/-! ## One frame, encoded and decoded (R135, R203) -/

/-- What an ENC_FRAME that raises no error stores, and where (R155, R157, R162). -/
theorem execEncFrame_stores {s t : State} {len : BitVec 24} (hw : writerReady s)
    (hs : s.enc.phase = .header ∨ s.enc.phase = .stream) (h : execEncFrame len s = .next t)
    (ht : t.enc.phase ≠ .error) :
    (∀ k < s.params.npix, (s.enc.fin.read k).toNat < 2 ^ s.enc.bpp.toNat) ∧
      t.enc.outLen.toNat =
        s.enc.outLen.toNat + (wireBytes (frameBits s.params.npix s.enc)).length ∧
      t.enc.obuf.readList s.enc.outLen.toNat (wireBytes (frameBits s.params.npix s.enc)).length =
        wireBytes (frameBits s.params.npix s.enc) ∧
      t.enc.ref.readList 0 s.params.npix = frameIn s.params.npix s.enc := by
  have hcap : s.params.obufCap < 2 ^ 24 := hw.writerOk.1
  rcases execEncFrame_cases len hw.writerOk (fun _ => hw.1) with
    ⟨herr, -⟩ | ⟨c, -, -, he⟩ | ⟨-, he⟩ | ⟨-, -, hfin, hfit, he⟩
  · rcases hs with hs | hs <;> rw [hs] at herr <;> cases herr
  · cases he.symm.trans h
    exact absurd rfl ht
  · cases he.symm.trans h
    exact absurd rfl ht
  · cases he.symm.trans h
    refine ⟨hfin, ?_, Mem.readList_writeList _ _ _, ?_⟩
    · show (s.enc.outLen + BitVec.ofNat 24 _).toNat = _
      rw [BitVec.toNat_add, BitVec.toNat_ofNat]
      omega
    · have hstored := Mem.readList_writeList s.enc.ref 0 (frameIn s.params.npix s.enc)
      rw [frameIn_length] at hstored
      exact hstored

/-- The packed bytes of a bit sequence at the cursor put its bits first among the unread ones (R61). -/
theorem unreadBits_wireBytes {d : Dec} {bits : List Bool} (hready : readerReady d)
    (hfit : d.pos.toNat + (wireBytes bits).length ≤ d.inLen.toNat)
    (hbuf : d.ibuf.readList d.pos.toNat (wireBytes bits).length = wireBytes bits) :
    ∃ rest, unreadBits d = bits ++ rest := by
  obtain ⟨hcnt, -, -⟩ := hready
  obtain ⟨m, hm⟩ : ∃ m, d.inLen.toNat - d.pos.toNat = (wireBytes bits).length + m :=
    ⟨d.inLen.toNat - d.pos.toNat - (wireBytes bits).length, by omega⟩
  rw [unreadBits, hcnt, hm, Mem.readList_add, hbuf, byteBits_append, byteBits_wireBytes, padded,
    List.append_assoc]
  exact ⟨_, rfl⟩

/-- A decoder at the same frame of the stream as ENC (R203). -/
structure AtSameFrame (npix : Nat) (e : Enc) (d : Dec) : Prop where
  active : d.phase = .active
  frames : d.frames = e.frames
  bpp : d.bpp = e.bpp
  /-- D_CUR holds the reference frame, once there is one (R162) -/
  reference : e.frames ≠ 0 → d.cur.readList 0 npix = referenceFrame npix e

/-- DEC_FRAME leaves the frame `f` in D_CUR and consumes `n` bits of the stream (R195, R196). -/
def DecodesFrame (u : State) (f : List Pixel) (n : Nat) : Prop :=
  ∃ d, readerOk d ∧ d.cur.readList 0 u.params.npix = f ∧
    8 * d.pos.toNat + u.dec.rCnt.toNat = 8 * u.dec.pos.toNat + d.rCnt.toNat + n ∧
    execDecFrame u = .next (finishFrame { u with dec := d })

========

> [TASK TO CARRY OUT]:
Search the records line by line for the word "omega" and copy every line where it appears.

> [EXERCISE SOLUTION]:
      omega
    ⟨d.inLen.toNat - d.pos.toNat - (wireBytes bits).length, by omega⟩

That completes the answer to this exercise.